[Qemu-devel] [PATCH] qemu_mutex_iothread_locked not correctly synchronized

All of lore.kernel.org
 help / color / mirror / Atom feed

From: David Engraf <david.engraf@sysgo.com>
To: qemu-devel@nongnu.org
Cc: Paolo Bonzini <pbonzini@redhat.com>, Fam Zheng <famz@redhat.com>
Subject: [Qemu-devel] [PATCH] qemu_mutex_iothread_locked not correctly synchronized
Date: Tue, 24 Nov 2015 16:43:28 +0100	[thread overview]
Message-ID: <565485A0.5090902@sysgo.com> (raw)

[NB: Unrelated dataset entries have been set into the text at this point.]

-- ==== Sys2Proof/Decode.lean ====
section
/-! DEFINITION. Decode.lean: the decoder of 30_encoding.md R63 to R69, the encoder beside it, the opcode table and
the assembly text of R71. -/

namespace Sys2Proof

/-- Why a word is illegal (30_encoding.md R68): its opcode is not assigned (R66), or a reserved field is not zero
(R67). Either way the fetch raises `IllegalInstruction`. -/
inductive Illegal
  | unassignedOpcode (op : Byte)
  | reservedFieldNonzero (op : Byte)
deriving DecidableEq, Repr

/-- `OP = word[63:56]` (R63). -/
def fieldOp (w : Word) : Byte := w.extractLsb' 56 8

/-- `A = word[55:48]` (R63). -/
def fieldA (w : Word) : Byte := w.extractLsb' 48 8

/-- `B = word[47:40]` (R63). -/
def fieldB (w : Word) : Byte := w.extractLsb' 40 8

/-- `C = word[39:32]` (R63). -/
def fieldC (w : Word) : Byte := w.extractLsb' 32 8

/-- `IMM = word[31:0]` (R63). -/
def fieldImm (w : Word) : U32 := w.extractLsb' 0 32

/-- The instruction of a word whose reserved fields are zero, illegal otherwise (R67). -/
def ifReservedZero (w : Word) (reservedZero : Bool) (i : Instr) : Except Illegal Instr :=
  if reservedZero then .ok i else .error (.reservedFieldNonzero (fieldOp w))

/-- The decoder (R69), by opcode; the reserved fields of each opcode are the `0` columns of R65's table, and for
`LoadBool` also `B[7:1]` (R67). -/
def decode (w : Word) : Except Illegal Instr :=
  let a := (fieldA w).toNat
  let b := (fieldB w).toNat
  let c := (fieldC w).toNat
  let imm := fieldImm w
  let a0 := fieldA w == 0
  let b0 := fieldB w == 0
  let c0 := fieldC w == 0
  let imm0 := imm == 0
  let fa := b0 && c0 && imm0
  let fab := c0 && imm0
  let fai := b0 && c0
  let fi := a0 && b0 && c0
  match (fieldOp w).toNat with
  | 0x01 => ifReservedZero w fai (.loadConst a imm)
  | 0x02 => ifReservedZero w fa (.loadUndef a)
  | 0x03 => ifReservedZero w fa (.loadNull a)
  | 0x04 => ifReservedZero w (decide (b ≤ 1) && fab) (.loadBool a (b == 1))
  | 0x05 => ifReservedZero w fab (.move a b)
  | 0x06 => ifReservedZero w imm0 (.add a b c)
  | 0x07 => ifReservedZero w imm0 (.sub a b c)
  | 0x08 => ifReservedZero w imm0 (.mul a b c)
  | 0x09 => ifReservedZero w imm0 (.div a b c)
  | 0x0A => ifReservedZero w imm0 (.mod a b c)
  | 0x0B => ifReservedZero w imm0 (.pow a b c)
  | 0x0C => ifReservedZero w fab (.neg a b)
  | 0x0D => ifReservedZero w fab (.eq a b)
  | 0x0E => ifReservedZero w fab (.lt a b)
  | 0x0F => ifReservedZero w fab (.le a b)
  | 0x10 => ifReservedZero w fi (.jmp imm)
  | 0x11 => ifReservedZero w fai (.jmpIf a imm)
  | 0x12 => ifReservedZero w fab (.call a (fieldB w))
  | 0x13 => ifReservedZero w fab (.ret a (fieldB w))
  | 0x14 => ifReservedZero w fa (.newObject a)
  | 0x15 => ifReservedZero w fa (.newArray a)
  | 0x16 => ifReservedZero w imm0 (.getProp a b c)
  | 0x17 => ifReservedZero w imm0 (.setProp a b c)
  | 0x18 => ifReservedZero w imm0 (.getElem a b c)
  | 0x19 => ifReservedZero w imm0 (.setElem a b c)
  | 0x1A => ifReservedZero w fai (.closure a imm)
  | 0x1B => ifReservedZero w fai (.getScope a imm)
  | 0x1C => ifReservedZero w fai (.setScope imm a)
  | 0x1D => ifReservedZero w fab (.typeOf a b)
  | 0x1E => ifReservedZero w imm0 (.instanceOf a b c)
  | 0x1F => ifReservedZero w fa (.declareFunc a)
  | 0x20 => ifReservedZero w fi (.declareVar imm)
  | 0x21 => ifReservedZero w (a0 && fa) .useStrict
  | _ => .error (.unassignedOpcode (fieldOp w))

/-- A word from its five fields (R63). -/
def assemble (op a b c : Byte) (imm : U32) : Word := op ++ a ++ b ++ c ++ imm

/-- A register field (R65); an index above 255 does not fit and is cut to 8 bits (the encoder is meant for
well-formed instructions). -/
def regField (r : Nat) : Byte := BitVec.ofNat 8 r

/-- The encoder (R65, R69): the table under R65, row by row. -/
def encode : Instr → Word
  | .loadConst dst k => assemble 0x01 (regField dst) 0 0 k
  | .loadUndef dst => assemble 0x02 (regField dst) 0 0 0
  | .loadNull dst => assemble 0x03 (regField dst) 0 0 0
  | .loadBool dst b => assemble 0x04 (regField dst) (if b then 1 else 0) 0 0
  | .move dst src => assemble 0x05 (regField dst) (regField src) 0 0
  | .add dst a b => assemble 0x06 (regField dst) (regField a) (regField b) 0
  | .sub dst a b => assemble 0x07 (regField dst) (regField a) (regField b) 0
  | .mul dst a b => assemble 0x08 (regField dst) (regField a) (regField b) 0
  | .div dst a b => assemble 0x09 (regField dst) (regField a) (regField b) 0
  | .mod dst a b => assemble 0x0A (regField dst) (regField a) (regField b) 0
  | .pow dst a b => assemble 0x0B (regField dst) (regField a) (regField b) 0
  | .neg dst src => assemble 0x0C (regField dst) (regField src) 0 0
  | .eq a b => assemble 0x0D (regField a) (regField b) 0 0
  | .lt a b => assemble 0x0E (regField a) (regField b) 0 0
  | .le a b => assemble 0x0F (regField a) (regField b) 0 0
  | .jmp off => assemble 0x10 0 0 0 off
  | .jmpIf cond off => assemble 0x11 (regField cond) 0 0 off
  | .call func argc => assemble 0x12 (regField func) argc 0 0
  | .ret start count => assemble 0x13 (regField start) count 0 0
  | .newObject dst => assemble 0x14 (regField dst) 0 0 0
  | .newArray dst => assemble 0x15 (regField dst) 0 0 0
  | .getProp dst obj key => assemble 0x16 (regField dst) (regField obj) (regField key) 0
  | .setProp obj key val => assemble 0x17 (regField obj) (regField key) (regField val) 0
  | .getElem dst arr idx => assemble 0x18 (regField dst) (regField arr) (regField idx) 0
  | .setElem arr idx val => assemble 0x19 (regField arr) (regField idx) (regField val) 0
  | .closure dst target => assemble 0x1A (regField dst) 0 0 target
  | .getScope dst var => assemble 0x1B (regField dst) 0 0 var
  | .setScope var src => assemble 0x1C (regField src) 0 0 var
  | .typeOf dst src => assemble 0x1D (regField dst) (regField src) 0 0
  | .instanceOf dst obj ctor => assemble 0x1E (regField dst) (regField obj) (regField ctor) 0
  | .declareFunc dst => assemble 0x1F (regField dst) 0 0 0
  | .declareVar var => assemble 0x20 0 0 0 var
  | .useStrict => assemble 0x21 0 0 0 0

/-- The word whose numbered bits the opcode table gives: `nbits` of them, every bit above zero. One word is one
element of the program store, so no byte order enters (20_memory.md R54). -/
def tableWord (nbits w : Nat) : Word := BitVec.ofNat 64 (w % 2 ^ nbits)

/-- The instruction the decoder reads from the table's bits, none where the word is illegal. -/
def decodeTableWord (nbits w : Nat) : Option Instr :=
  match decode (tableWord nbits w) with
  | .ok i => some i
  | .error _ => none

/-- One row of spec/opcode_table.json: word `w` is the instruction exactly when `w AND mask = pattern` (R66). -/
structure OpcodeRow where
  mnemonic : String
  pattern : Word
  mask : Word
deriving DecidableEq, Repr

/-- The opcode table of spec/opcode_table.json, in its order (R66). -/
def opcodeTable : List OpcodeRow := [
  ⟨"LoadConst", 0x0100000000000000, 0xFF00FFFF00000000⟩,
  ⟨"LoadUndef", 0x0200000000000000, 0xFF00FFFFFFFFFFFF⟩,
  ⟨"LoadNull", 0x0300000000000000, 0xFF00FFFFFFFFFFFF⟩,
  ⟨"LoadBool", 0x0400000000000000, 0xFF00FEFFFFFFFFFF⟩,
  ⟨"Move", 0x0500000000000000, 0xFF0000FFFFFFFFFF⟩,
  ⟨"Add", 0x0600000000000000, 0xFF000000FFFFFFFF⟩,
  ⟨"Sub", 0x0700000000000000, 0xFF000000FFFFFFFF⟩,
  ⟨"Mul", 0x0800000000000000, 0xFF000000FFFFFFFF⟩,
  ⟨"Div", 0x0900000000000000, 0xFF000000FFFFFFFF⟩,
  ⟨"Mod", 0x0A00000000000000, 0xFF000000FFFFFFFF⟩,
  ⟨"Pow", 0x0B00000000000000, 0xFF000000FFFFFFFF⟩,
  ⟨"Neg", 0x0C00000000000000, 0xFF0000FFFFFFFFFF⟩,
  ⟨"Eq", 0x0D00000000000000, 0xFF0000FFFFFFFFFF⟩,
  ⟨"Lt", 0x0E00000000000000, 0xFF0000FFFFFFFFFF⟩,
  ⟨"Le", 0x0F00000000000000, 0xFF0000FFFFFFFFFF⟩,
  ⟨"Jmp", 0x1000000000000000, 0xFFFFFFFF00000000⟩,
  ⟨"JmpIf", 0x1100000000000000, 0xFF00FFFF00000000⟩,
  ⟨"Call", 0x1200000000000000, 0xFF0000FFFFFFFFFF⟩,
  ⟨"Return", 0x1300000000000000, 0xFF0000FFFFFFFFFF⟩,
  ⟨"NewObject", 0x1400000000000000, 0xFF00FFFFFFFFFFFF⟩,
  ⟨"NewArray", 0x1500000000000000, 0xFF00FFFFFFFFFFFF⟩,
  ⟨"GetProp", 0x1600000000000000, 0xFF000000FFFFFFFF⟩,
  ⟨"SetProp", 0x1700000000000000, 0xFF000000FFFFFFFF⟩,
  ⟨"GetElem", 0x1800000000000000, 0xFF000000FFFFFFFF⟩,
  ⟨"SetElem", 0x1900000000000000, 0xFF000000FFFFFFFF⟩,
  ⟨"Closure", 0x1A00000000000000, 0xFF00FFFF00000000⟩,
  ⟨"GetScope", 0x1B00000000000000, 0xFF00FFFF00000000⟩,
  ⟨"SetScope", 0x1C00000000000000, 0xFF00FFFF00000000⟩,
  ⟨"TypeOf", 0x1D00000000000000, 0xFF0000FFFFFFFFFF⟩,
  ⟨"InstanceOf", 0x1E00000000000000, 0xFF000000FFFFFFFF⟩,
  ⟨"DeclareFunc", 0x1F00000000000000, 0xFF00FFFFFFFFFFFF⟩,
  ⟨"DeclareVar", 0x2000000000000000, 0xFFFFFFFF00000000⟩,
  ⟨"UseStrict", 0x2100000000000000, 0xFFFFFFFFFFFFFFFF⟩]

/-- A register operand in assembly text (R71): `rN`. -/
def asmReg (r : Nat) : String := "r" ++ toString r

/-- An index or count in assembly text (R71): `#n`. -/
def asmIndex (n : Nat) : String := "#" ++ toString n

/-- A jump offset in assembly text (R71): `#+n` or `#-n`. -/
def asmOffset (off : U32) : String :=
  if off.toInt < 0 then "#-" ++ toString off.toInt.natAbs else "#+" ++ toString off.toInt.natAbs

/-- The operands of an instruction in assembly text, in the order of R62. -/
def Instr.asmOperands : Instr → List String
  | .loadConst dst k => [asmReg dst, asmIndex k.toNat]
  | .loadBool dst b => [asmReg dst, if b then "true" else "false"]
  | .jmp off => [asmOffset off]
  | .jmpIf cond off => [asmReg cond, asmOffset off]
  | .call func argc => [asmReg func, asmIndex argc.toNat]
  | .ret start count => [asmReg start, asmIndex count.toNat]
  | .closure dst target => [asmReg dst, asmIndex target.toNat]
  | .getScope dst var => [asmReg dst, asmIndex var.toNat]
  | .setScope var src => [asmIndex var.toNat, asmReg src]
  | .declareVar var => [asmIndex var.toNat]
  | .loadUndef dst | .loadNull dst | .newObject dst | .newArray dst | .declareFunc dst => [asmReg dst]
  | .move a b | .neg a b | .typeOf a b | .eq a b | .lt a b | .le a b => [asmReg a, asmReg b]
  | .add a b c | .sub a b c | .mul a b c | .div a b c | .mod a b c | .pow a b c => [asmReg a, asmReg b, asmReg c]
  | .getProp a b c | .setProp a b c | .getElem a b c | .setElem a b c => [asmReg a, asmReg b, asmReg c]
  | .instanceOf a b c => [asmReg a, asmReg b, asmReg c]
  | .useStrict => []

/-- One line of assembly text without label or comment (R71). -/
def Instr.asm (i : Instr) : String :=
  match i.asmOperands with
  | [] => i.mnemonic
  | ops => i.mnemonic ++ " " ++ ", ".intercalate ops

end Sys2Proof
end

Commit afbe70535ff1a8a7a32910cc15ebecc0ba92e7da introduced the function
qemu_mutex_iothread_locked to avoid recursive locking of the iothread 
lock. The iothread_locked variable uses the __thread attribute which 
results in a per thread storage location whereas the qemu_global_mutex 
is not thread specific. This leads to race conditions because the 
variable is not in sync between threads. I triggered this problem 
reproducible on a Windows machine whereas Linux works fine.

After removing the __thread attribute, iothread_locked may still return 
an invalid state because some functions directly use qemu_cond_wait 
which will unlock and lock the qemu_global_mutex based on a condition. 
These calls must be synced with iothread_locked as well.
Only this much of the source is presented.